Figure 2

PCAF-mediated δ-catenin acetylation promotes autophagic degradation of δ-catenin. (A,B) The acetyltransferase activity of PCAF is required for the downregulation of δ-catenin. However, proteasome inhibition does not suppress the effect of PCAF on downregulating δ -catenin. HEK293Tcells transfected with GFP-δ-catenin and Flag-PCAF (A) and Rv/δ cells transfected with Flag-PCAF (B) were treated with the proteasome inhibitor MG132 (10 μM) or the histone acetyltransferase inhibitor Garcinol (5 µM) or Baf A1 (100 nM) or transfected with shPCAF and incubated for 12 h, and then cell lysates were subjected to immunoblotting. (C) Autophagy inhibitors attenuate PCAF-mediated δ-catenin degradation. HEK293T cells were transfected with the indicated plasmids. At 12 h post-transfection, cells were treated with the autophagy inhibitors chloroquine (CQ, 100 μM), bafilomycin A1 (BafA1, 100 nM), or 3-methyladenine (3-MA, 5 mM), and cell lysates were subjected to immunoblotting. (D) Autophagy inhibitors increase the stability of δ-catenin.

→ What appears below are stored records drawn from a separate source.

-- ==== Sys2Proof/Machine/Ops.lean ====
section
/-!
DEFINITION. The Trap Controller (`spec/60_exceptions.md`), taking a trap and returning from one, the tick of
`spec/40_csr_bank.md` R150, and the reference driver's ticks over the machine's state
(`spec/42_csr_instructions.md` R231).
-/

namespace Sys2Proof.Machine

/-! ### Arbitration -/

/-- `IntTaken` of R312: the interrupt gate. -/
def intTaken (p : Params) (priv : Priv) (snap : Bank) (c : Code) : Bool :=
  match priv with
  | .machine => !snap.mideleg.getLsbD c.toNat && statusMie snap.mstatus
  | .supervisor =>
    if snap.mideleg.getLsbD c.toNat then statusSie snap.mstatus
    else p.intGateBelowM == .always || statusSie snap.mstatus
  | .user => true

/-- `Arbitrate` of R300: the first true condition wins. -/
def arbitrate (p : Params) (priv : Priv) (snap : Bank) (inp : TickInputs) : Decision :=
  if inp.idExcValid then .excTrap inp.idExcCode inp.idPc 0
  else if p.envFromIdentity && kindOfBits inp.instrKind == .ecall then .excTrap (ecallCode priv) inp.idPc 0
  else if p.envFromIdentity && kindOfBits inp.instrKind == .ebreak then .excTrap breakpointCode inp.idPc 0
  else if inp.memExcValid then .excTrap inp.memExcCode inp.memPc 0
  else if inp.mmuExcValid then .excTrap inp.mmuExcCode inp.mmuPc inp.mmuTval
  else if inp.irq != 0 && intTaken p priv snap (intCode inp.irq) then
    .intTrap (intCode inp.irq) (intReturnAddress inp)
  else if kindOfBits inp.instrKind == .mret then .mret
  else if kindOfBits inp.instrKind == .sret then
    if priv == .supervisor && statusTsr snap.mstatus then
      match p.tsrSretMode with
      | .illegal => .excTrap illegalCode inp.idPc 0
      | .noop => .noTrap
    else .sret
  else .noTrap

/-- `ExcTarget` of R304. -/
def excTarget (priv : Priv) (snap : Bank) (c : Code) : Priv :=
  if priv != .machine && decide (c.toNat < 32) && snap.medeleg.getLsbD c.toNat then .supervisor else .machine

/-- `IntTarget` of R313. -/
def intTarget (priv : Priv) (snap : Bank) (c : Code) : Priv :=
  if priv != .machine && snap.mideleg.getLsbD c.toNat then .supervisor else .machine

/-! ### Taking a trap, and returning from one -/

/-- `TrapEnterM` of R320. -/
def trapEnterM (priv : Priv) (snap : Bank) (intr : Bool) (code : Code) (epc tval : Word) : Effect where
  dw := some { mstatus := statusEnterM snap.mstatus priv, mepc := epc, mcause := causeWord intr code, mtval := tval,
               sepc := snap.sepc, scause := snap.scause, stval := snap.stval }
  redirectValid := true
  redirectTarget := handlerAddress snap.mtvec intr code
  newPriv := .machine

/-- `TrapEnterS` of R321. -/
def trapEnterS (priv : Priv) (snap : Bank) (intr : Bool) (code : Code) (epc tval : Word) : Effect where
  dw := some { mstatus := statusEnterS snap.mstatus priv, mepc := snap.mepc, mcause := snap.mcause,
               mtval := snap.mtval, sepc := epc, scause := causeWord intr code, stval := tval }
  redirectValid := true
  redirectTarget := handlerAddress snap.stvec intr code
  newPriv := .supervisor

/-- Taking a trap, the ONE operation: into Supervisor when that is the target mode, into Machine otherwise (R324). -/
def takeTrap (target priv : Priv) (snap : Bank) (intr : Bool) (code : Code) (epc tval : Word) : Effect :=
  match target with
  | .supervisor => trapEnterS priv snap intr code epc tval
  | _ => trapEnterM priv snap intr code epc tval

/-- The direct write of a return: `mstatus` anew, every other register its snapshot value (R165). -/
def returnWrite (snap : Bank) (ms : Word) : DirectWrite where
  mstatus := ms
  mepc := snap.mepc
  mcause := snap.mcause
  mtval := snap.mtval
  sepc := snap.sepc
  scause := snap.scause
  stval := snap.stval

/-- `ReturnFromM` of R205, with the model fault of R206. -/
def returnFromM (snap : Bank) : Except Fault Effect :=
  match privOfBits (statusMpp snap.mstatus) with
  | some np => .ok { dw := some (returnWrite snap (statusReturnM snap.mstatus np)), redirectValid := true,
                     redirectTarget := snap.mepc, newPriv := np }
  | none => .error .reservedMPP

/-- The privilege an SRET restores (R209). -/
def sretPriv (snap : Bank) : Priv := if statusSpp snap.mstatus then .supervisor else .user

/-- `ReturnFromS` of R209. -/
def returnFromS (snap : Bank) : Effect where
  dw := some (returnWrite snap (statusReturnS snap.mstatus))
  redirectValid := true
  redirectTarget := snap.sepc
  newPriv := sretPriv snap

/-- `Effect` of R324. -/
def effect (dec : Decision) (priv : Priv) (snap : Bank) : Except Fault Effect :=
  match dec with
  | .excTrap c epc tval => .ok (takeTrap (excTarget priv snap c) priv snap false c epc tval)
  | .intTrap c epc => .ok (takeTrap (intTarget priv snap c) priv snap true c epc 0)
  | .mret => returnFromM snap
  | .sret => .ok (returnFromS snap)
  | .noTrap => .ok { dw := none, redirectValid := false, redirectTarget := 0, newPriv := priv }

/-! ### The tick -/

/-- The outputs of a tick whose effect is `e` (R150, R52, R180, R181). -/
def tickOutputs (p : Params) (b : Bank) (priv : Priv) (inp : TickInputs) (e : Effect) : TickOutputs where
  redirectValid := e.redirectValid
  redirectTarget := if e.redirectValid then e.redirectTarget else 0
  priv := privBits priv
  mmuEnable := b.satp.getLsbD 31
  startPaging := satpEnableCommitted p b (ordinaryWrite inp) e.dw
  csrRData := csrRead p (snapshot p b inp) inp.csrRAddr

/-- The commit of an effect: the outputs, the next bank and the next privilege (R150, R89, R170). -/
def commit (p : Params) (b : Bank) (priv : Priv) (inp : TickInputs) (e : Effect) : TickResult where
  out := tickOutputs p b priv inp e
  bank := commitBank p b inp e.dw
  priv := e.newPriv

/-- `Tick` of R150; a faulting effect commits nothing (R185). -/
def tick (p : Params) (b : Bank) (priv : Priv) (inp : TickInputs) : Except Fault TickResult :=
  match effect (arbitrate p priv (snapshot p b inp) inp) priv (snapshot p b inp) with
  | .error f => .error f
  | .ok e => .ok (commit p b priv inp e)

/-! ### The driver's registers -/

/-- `x[r]`; `x0` reads as zero (`spec/42_csr_instructions.md`, its opening), and so would a number above 31, which no
word encodes (log entry 15). -/
def xRead (s : State) (r : Nat) : Word := if r = 0 then 0 else (s.x[r]?).getD 0

/-- `x[r] <- v`; a write to `x0` is ignored. -/
def xWrite (s : State) (r : Nat) (v : Word) : State :=
  { s with x := if r = 0 then s.x else s.x.setIfInBounds r v }

/-! ### The driver's ticks -/

/-- What the environment presents in the driver's next instruction tick: idle when it says nothing (R231). -/
def envInputs : List EnvTick → TickInputs
  | .beside inp :: _ => inp
  | _ => TickInputs.idle

/-- The environment's coming ticks after an instruction tick. -/
def envAfter : List EnvTick → List EnvTick
  | .beside _ :: rest => rest
  | env => env

/-- Where fetch goes after a tick: the redirect target (R340), else the jump target of a jump asserted in the tick
(R314), else `fallthrough` (log entry 12). -/
def nextFetch (fallthrough : Word) (inp : TickInputs) (out : TickOutputs) : Word :=
  if out.redirectValid then out.redirectTarget
  else if inp.jumpValid then inp.jumpTarget
  else fallthrough

/-- The state after one tick with these inputs: the block's commit, the driver's next address, and the tick's outputs
after those of the step's earlier ticks. -/
def State.afterTick (s : State) (env : List EnvTick) (fallthrough : Word) (earlier : List TickOutputs)
    (inp : TickInputs) (r : TickResult) : State :=
  { s with bank := r.bank, priv := r.priv, env := env, pc := nextFetch fallthrough inp r.out,
           outs := earlier ++ [r.out] }

/-- The inputs of the one tick of ECALL, EBREAK, MRET and SRET at address `pc` (R231; log entry 18). -/
def controlInputs (k : InstrKind) (s : State) : TickInputs :=
  { envInputs s.env with instrKind := kindBits k, idPc := s.pc, fetchPc := s.pc + 4 }

/-- A control instruction: one tick that presents its identity (R200, R231). -/
def execControl (k : InstrKind) (s : State) : Host.Outcome State Fault Refusal :=
  match tick s.params s.bank s.priv (controlInputs k s) with
  | .error f => .fault f
  | .ok r => .next (s.afterTick (envAfter s.env) (s.pc + 4) [] (controlInputs k s) r)

/-- The inputs of the read tick of a CSR instruction at `p` (R231). -/
def csrReadInputs (env : List EnvTick) (p : Word) (csr : CsrAddr) : TickInputs :=
  { envInputs env with instrKind := kindBits .none, fetchPc := p + 4, csrWEn := false, csrWAddr := 0, csrWData := 0,
                       csrRAddr := csr }

/-- The inputs of the write tick of a CSR instruction at `p` (R231; log entry 18). -/
def csrWriteInputs (env : List EnvTick) (p : Word) (csr : CsrAddr) (we : Bool) (new : Word) : TickInputs :=
  { envInputs env with instrKind := kindBits .none, fetchPc := p + 4, csrWEn := we, csrWAddr := csr, csrWData := new,
                       csrRAddr := 0x000 }

/-- The write tick of the CSR instruction at `p`, after its read tick has left `s`. -/
def csrWriteTick (p : Word) (csr : CsrAddr) (we : Bool) (new : Word) (s : State) :
    Host.Outcome State Fault Refusal :=
  match tick s.params s.bank s.priv (csrWriteInputs s.env p csr we new) with
  | .error f => .fault f
  | .ok r => .next (s.afterTick (envAfter s.env) s.pc s.outs (csrWriteInputs s.env p csr we new) r)

/-- After the read tick `r` of the CSR instruction at `s.pc`: the tick's commit, then `x[rd] <- old` (R231). -/
def State.afterCsrRead (s : State) (rd : Nat) (csr : CsrAddr) (r : TickResult) : State :=
  xWrite (s.afterTick (envAfter s.env) (s.pc + 4) [] (csrReadInputs s.env s.pc csr) r) rd r.out.csrRData

/-- A CSR instruction: the read tick, `x[rd] <- old`, then the write tick, whatever the read tick decided (R231; log
entry 5). `new` is computed from `old` before `x[rd]` is written (R232). -/
def execCsr (rd : Nat) (csr : CsrAddr) (we : Bool) (new : Word → Word) (s : State) :
    Host.Outcome State Fault Refusal :=
  match tick s.params s.bank s.priv (csrReadInputs s.env s.pc csr) with
  | .error f => .fault f
  | .ok r => csrWriteTick s.pc csr we (new r.out.csrRData) (s.afterCsrRead rd csr r)

/-- The inputs of a tick in which the driver issues no instruction: the identity is `NONE` (R104), `fetch_pc` is the
address of the next instruction (`spec/95_test_vectors.md` L3), and every other port is the environment's. -/
def idleInputs (inp : TickInputs) (s : State) : TickInputs :=
  { inp with instrKind := kindBits .none, fetchPc := s.pc }

/-- A tick in which the driver issues no instruction, `rest` being the environment's ticks after it. -/
def idleTick (inp : TickInputs) (rest : List EnvTick) (s : State) : Host.Outcome State Fault Refusal :=
  match tick s.params s.bank s.priv (idleInputs inp s) with
  | .error f => .fault f
  | .ok r => .next (s.afterTick rest s.pc [] (idleInputs inp s) r)

end Sys2Proof.Machine
end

HEK293T cells transfected with δ-catenin and treated with 0.2 µM TSA were treated with MG132 (10 μM) or Baf A1 (100 nM) or 3-MA (5 mM) and incubated for 12 h, and then treated with cycloheximide (CHX, 20 ng/ml) for indicated time (h), and then cell lysates were subjected to immunoblotting. α-Tubulin or ß-actin was used as a loading control. Relative δ-catenin/actin ratios from at least three independent experiments are shown as a bar graph in each panel (ii). Values are presented as the mean ± SEM. **p < 0.01; ***p < 0.001; NS, no significant difference compared with the control group. “−”, Mock transfection or vehicle treatment.